2.  **Aggregated Bin Node**: A node representing an entire spatial bin, aggregating all transcripts within it. Features are `[log(total_count), log(n_genes)]`.
3.  **Grid Adjacency**: Two bins are neighbors if their integer grid coordinates differ by one step. `grid_connectivity=8` includes diagonals.

### Architecture
StereoSegger employs a Heterogeneous Graph Attention Network (GATv2) to segment transcripts based on their spatial neighborhood and identity.

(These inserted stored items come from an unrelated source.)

/-- R90, R378, R384, R388 to R394, R430 and Table 13-9: receivers, lanes and bonds. Lock and its loss; a lane fails by its loss
count or by software, is asked back and rejoins; a bond re-forms with a new epoch; the configuration changes in IDLE and
TEST; markers. Model's choices: logs 35, 36, 73. -/
def Obligations.LanesAndBonds : Prop :=
  ∀ (p : Port) (s : State),
    let g := lgOf p
    let single := (F.LNK_LGSTAT_SINGLE g).is s
    let alone := ∀ q ∈ groupPorts g, q ≠ p.val → s.backDue q = false ∧ s.failDue q = false
    let lanes := fun (bonds : Bool) (f : LaneSt → LaneSt) (t : State) => ∀ q,
      let x := if q = p.val then f (s.lane q) else s.lane q
      t.lane q = if bonds ∧ q = 2 + 4 * g then { x with markBp := s.bp } else x
    let epoch := fun (t : State) => (F.LNK_LGSTAT_EPOCH g).rd t = ((F.LNK_LGSTAT_EPOCH g).rd s + 1) % 16
    let rebonds := fun (t : State) => epoch t ∧ FlagSet (0xB602 + 16 * g) 0 s t ∧ ∀ x ∈ t.sends, x.port ≠ 2 + 4 * g
    let failed := fun (t : State) =>
      t = { s with regs := t.regs, raised := t.raised, reports := t.reports, portOut := t.portOut, seq := t.seq
                   ledgers := t.ledgers, packets := t.packets, nextPid := t.nextPid, waiting := t.waiting, sends := t.sends
                   lanes := t.lanes
                   free := t.free, bufErr := t.bufErr, scrubBack := t.scrubBack, served := t.served } ∧
      lanes (!single) (fun x => { x with rejoin := false }) t ∧ (F.LNK_PSTAT_FAILED p).is t = true ∧
      natBit ((F.LNK_LGSTAT_MEMBERS g).rd t) (laneBit p) = false ∧
      FlagSet (0xB005 + 64 * p.val) 2 s t ∧ Reported s t (reportRec s 1 p 0) ∧
      (single = false → rebonds t) ∧ (single = true → ∀ x ∈ t.sends, x.port ≠ p.val)
    (s.coreOn = true → 2 ≤ p.val → s.powered p = true → (F.LNK_PSTAT_LOCKED p).is s = false →
      ∃ t, exec (.laneLock p) s = .next t ∧ (F.LNK_PSTAT_LOCKED p).is t = true ∧ (F.LNK_PSTAT_CDR p).is t = true ∧
        lanes false (fun x => { x with changeBp := s.bp }) t ∧ (t.inService p = true → t.deadCnt.get (portSide p) = 0) ∧
        t = { s with regs := t.regs, raised := t.raised, reports := t.reports, seq := t.seq, cap := t.cap
                     ledgers := t.ledgers, packets := t.packets, nextPid := t.nextPid, waiting := t.waiting
                     sends := t.sends, deadCnt := t.deadCnt, lanes := t.lanes, revived := t.revived
                     free := t.free, bufErr := t.bufErr, scrubBack := t.scrubBack, served := t.served }) ∧
    (∀ stop : Bool, s.coreOn = true → 2 ≤ p.val → (F.LNK_PSTAT_LOCKED p).is s = true →
      let n := if isData p then (if single then 16 else 4) else if 18 ≤ p.val ∧ p.val ≤ 21 ∧ stop = false then 4 else 0
      let errors := (Fld.mk (0xB007 + 64 * p.val) 15 0)
      ∃ t, exec (.laneUnlock p stop) s = .next t ∧ (F.LNK_PSTAT_LOCKED p).is t = false ∧
        FlagSet (0xB005 + 64 * p.val) 0 s t ∧ errors.rd t = min (errors.rd s + n) 0xFFFF ∧
        (F.LNK_STICKY_CODEERR p).is t = ((F.LNK_STICKY_CODEERR p).is s || decide (0 < n)) ∧
        lanes false (fun x => { x with changeBp := s.bp }) t ∧
        t = { s with free := s.free + 1, regs := t.regs, lanes := t.lanes }) ∧
    (isData p = true → s.hasPort p = true → s.absentWord (F.LNK_LGCFG_SINGLE g).addr = false →
      (s.coreOn = true → alone → (F.LNK_PCFG_EN p).is s = true → (F.LNK_PSTAT_LOCKED p).is s = false →
        (s.group g).st = .active → s.loopOn p = false → (F.LNK_PSTAT_FAILED p).is s = false →
        max (s.lane p).changeBp ((s.lane p).freshBp + 7500) + max 1 ((F.LNK_LOSSBP_BP p).rd s) ≤ s.bp →
        ∃ t, exec (.laneFail p) s = .next t ∧ failed t) ∧
      (s.accessible = true → (F.LNK_PSTAT_FAILED p).is s = false → exec (.laneRejoinWrite p) s = .next s ∧
        (alone → ∃ t, exec (.laneDrop p) s = .next t ∧ failed t)) ∧
      (s.accessible = true → (F.LNK_PSTAT_FAILED p).is s = true →
        exec (.laneDrop p) s = .next s ∧ ∃ t, exec (.laneRejoinWrite p) s = .next t ∧
          t = { s with lanes := t.lanes } ∧ lanes false (fun x => { x with rejoin := true }) t) ∧
      (s.coreOn = true → alone → (s.lane p).rejoin = true → (F.LNK_PSTAT_FAILED p).is s = true →
        (F.LNK_PSTAT_LOCKED p).is s = true → (s.lane p).changeBp + 256 ≤ s.bp → (∀ x ∈ s.sends, x.port ≠ s.placeOf p) →
        ∃ t, exec (.laneRejoin p) s = .next t ∧
          lanes (!single) (fun x => { x with rejoin := false, freshBp := s.bp }) t ∧
          (F.LNK_PSTAT_FAILED p).is t = false ∧ natBit ((F.LNK_LGSTAT_MEMBERS g).rd t) (laneBit p) = true ∧
          FlagSet (0xB602 + 16 * g) 1 s t ∧ Reported s t (reportRec s 2 p 0) ∧ t.staleBlock (16 + g) = true ∧
          (single = false → rebonds t) ∧ (single = true → epoch t) ∧
          t = { s with regs := t.regs, raised := t.raised, reports := t.reports, portOut := t.portOut, seq := t.seq, cap := t.cap
                       ledgers := t.ledgers, packets := t.packets, nextPid := t.nextPid, waiting := t.waiting
                       sends := t.sends, deadCnt := t.deadCnt, lanes := t.lanes, revived := t.revived, refresh := t.refresh
                       free := t.free, bufErr := t.bufErr, scrubBack := t.scrubBack, served := t.served })) ∧
    ∀ (lg : Fin 4),
      (s.accessible = true → s.absentWord (F.LNK_LGCFG_SINGLE lg).addr = false → ∀ value : Bool,
        ∃ t, exec (.singleWrite lg value) s = .next t ∧ t = { s with regs := t.regs } ∧
          (s.mode = .idle ∨ s.mode = .test → (F.LNK_LGCFG_SINGLE lg).is t = value ∧
            SameWords [(F.LNK_LGCFG_SINGLE lg).addr] s t) ∧
          (s.mode ≠ .idle → s.mode ≠ .test → (F.LNK_LGCFG_SINGLE lg).is t = (F.LNK_LGCFG_SINGLE lg).is s ∧
            FlagSet (0xB602 + 16 * lg.val) 2 s t)) ∧
      (let place := 2 + 4 * lg.val
       let busy := fun (q : Nat) => ∃ x ∈ s.sends, x.port = q
       let kept := fun (l : List Nat) (t : State) => (∀ q, q ∉ l → t.lineOf q = s.lineOf q) ∧
         t = { s with free := t.free, portOut := t.portOut, lanes := t.lanes }
       (s.single lg = false →
         (busy place ∨ s.bp < (s.lane place).markBp + 160 ∨ (∀ q ∈ s.members lg, s.sendsOwn q = false) →
           exec (.alignMarker lg) s = .next s) ∧
         (¬busy place → (s.lane place).markBp + 160 ≤ s.bp → (∃ q ∈ s.members lg, s.sendsOwn q = true) →
           ∃ t, exec (.alignMarker lg) s = .next t ∧ kept (s.members lg) t ∧ (t.lane place).markBp = s.bp ∧
             (∀ q, q ≠ place → t.lane q = s.lane q) ∧
             ∀ q i, (s.members lg)[i]? = some q →
               let l := [Ch.k281, .d (BitVec.ofNat 8 (packBits [(2, (s.members lg).length - 1), (2, i), (4, (F.LNK_LGSTAT_EPOCH lg).rd s)]))]
               t.lineOf q = if s.sendsOwn q then some (Line.ofBits (codeGroups (natBit (s.freeNow 0).toNat (8 + i)) l)) else s.lineOf q)) ∧
       (s.single lg = true →
         let due := fun (q : Nat) => q ∈ groupPorts lg ∧ s.sendsOwn q = true ∧ ¬busy q ∧ (s.lane q).markBp + 544 ≤ s.bp
         (∃ t, exec (.alignMarker lg) s = .next t ∧ kept (groupPorts lg) t ∧
           ∀ q, (due q → (t.lane q).markBp = s.bp) ∧ (¬due q → t.lane q = s.lane q ∧ t.lineOf q = s.lineOf q)) ∧
         ∀ q, due q → (∀ o, o ≠ q → ¬due o) → ∃ t, exec (.alignMarker lg) s = .next t ∧
           let align := (⟨true, packBits [(8, 0xE1), (12, F.ACQ_HUBID_ID.rd s), (5, q), (7, 0)]⟩ : LaneWord)
           t.lineOf q = (sendWords q [] [align] s).lineOf q))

#### 1. Nodes (The Graph Components)
- **Transcript Nodes (`tx`)**: Represents a specific gene at a spatial location. Gene embeddings are scaled by `(1 + log(count))` to represent signal intensity without exploding graph size.
- **Boundary Nodes (`bd`)**: Represents polygon boundaries (e.g., nuclei). Features like Area are log-transformed for numerical stability.

#### 2. Edges (The Connections)
- **`tx` $\leftrightarrow$ `tx` (Transcript-Transcript)**: Star topology (within bin) + Grid adjacency (across bins).
- **`tx` $\rightarrow$ `bd` (Transcript-Boundary Neighbors)**: Connects transcripts to nearby candidate cells.
- **`tx` $\rightarrow$ `bd` (Supervision)**: Connects a transcript to the _correct_ ground-truth boundary during training.